** Excerpted records follows **
theorem nextPoint_makesOwnFrames {st : Byte} {s t : State} (h : nextPoint st s = .ok t) : MakesOwnFrames s t := by
  cases d : sweepDone st
  · by_cases k : selClk s.cfg s.regs.freqCur = some s.regs.clkSel
    · rw [nextPoint_increment d k] at h
      obtain rfl := Except.ok.inj h
      exact ccWrite_makesOwnFrames (by simp)
    · rw [nextPoint_change d k] at h
      cases e : programSweep s.regs.freqCur (incrementsLeft s.regs) s with
      | error f => rw [e] at h; exact nomatch h
      | ok r =>
        rw [e] at h
        obtain rfl := Except.ok.inj h
        exact programSweep_makesOwnFrames e
  · rw [nextPoint_done d] at h
    obtain rfl := Except.ok.inj h
    exact .silent rfl rfl rfl

theorem finishPoint_makesOwnFrames {st : Byte} {s t : State} (h : finishPoint st s = .ok t) : MakesOwnFrames s t := by
  by_cases o : s.regs.swNinc < s.regs.point
  · rw [finishPoint_overrun o] at h; exact nomatch h
  · rw [finishPoint_store o] at h
    have stored := writeSample_makesOwnFrames s.regs.bufRef s.regs.point (pointRecord s.regs) s
    exact (stored.trans (setRegs_makesOwnFrames _ _)).trans (nextPoint_makesOwnFrames h)

theorem takeSample_makesOwnFrames {st : Byte} {re im : U16} {s t : State} (h : takeSample st re im s = .ok t) :
    MakesOwnFrames s t := by
  have sampled := setRegs_makesOwnFrames (accumulate re im s.regs) s
  by_cases a : s.regs.avgCnt + 1 < s.regs.swAvg
  · rw [takeSample_repeat a] at h
    obtain rfl := Except.ok.inj h
    exact sampled.trans (ccWrite_makesOwnFrames (by simp))
  · rw [takeSample_complete a] at h
    exact sampled.trans (finishPoint_makesOwnFrames h)

theorem tickPoll_makesOwnFrames {s t : State} (h : tickPoll s = .ok t) : MakesOwnFrames s t := by
  have polled := pollSample_makesOwnFrames s
  unfold tickPoll at h
  generalize pollSample s = r at polled h
  obtain ⟨_ | ⟨st, re, im⟩, u⟩ := r
  · obtain rfl := Except.ok.inj h
    exact polled
  · exact polled.trans (takeSample_makesOwnFrames h)

theorem deliverTemp_makesOwnFrames (v : U16) (s : State) : MakesOwnFrames s (deliverTemp v s) :=
  (writeTemp_makesOwnFrames s.regs.tempRef (decodeTemp v) s).trans (setStatus_makesOwnFrames .finishTemp _)

theorem tickTemp_makesOwnFrames (s : State) : MakesOwnFrames s (tickTemp s) := by
  have polled := pollTemp_makesOwnFrames s
  unfold tickTemp
  generalize pollTemp s = r at polled ⊢
  obtain ⟨_ | v, u⟩ := r
  · exact polled
  · exact polled.trans (deliverTemp_makesOwnFrames v u)

theorem execTick_calibrate {s : State} (h : s.regs.status = .calibrate) :
    execTick s = .refused .calibrationEngineOutOfScope := by
  have e : (countTick (issueAs .tick s)).regs.status = .calibrate := h
  simp only [execTick, e]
** End of Excerpted records **
Quote the records from their first line to the line with "[finishPoint_store o] at h", inclusive, without adding or dropping anything.

theorem nextPoint_makesOwnFrames {st : Byte} {s t : State} (h : nextPoint st s = .ok t) : MakesOwnFrames s t := by
  cases d : sweepDone st
  · by_cases k : selClk s.cfg s.regs.freqCur = some s.regs.clkSel
    · rw [nextPoint_increment d k] at h
      obtain rfl := Except.ok.inj h
      exact ccWrite_makesOwnFrames (by simp)
    · rw [nextPoint_change d k] at h
      cases e : programSweep s.regs.freqCur (incrementsLeft s.regs) s with
      | error f => rw [e] at h; exact nomatch h
      | ok r =>
        rw [e] at h
        obtain rfl := Except.ok.inj h
        exact programSweep_makesOwnFrames e
  · rw [nextPoint_done d] at h
    obtain rfl := Except.ok.inj h
    exact .silent rfl rfl rfl

theorem finishPoint_makesOwnFrames {st : Byte} {s t : State} (h : finishPoint st s = .ok t) : MakesOwnFrames s t := by
  by_cases o : s.regs.swNinc < s.regs.point
  · rw [finishPoint_overrun o] at h; exact nomatch h
  · rw [finishPoint_store o] at h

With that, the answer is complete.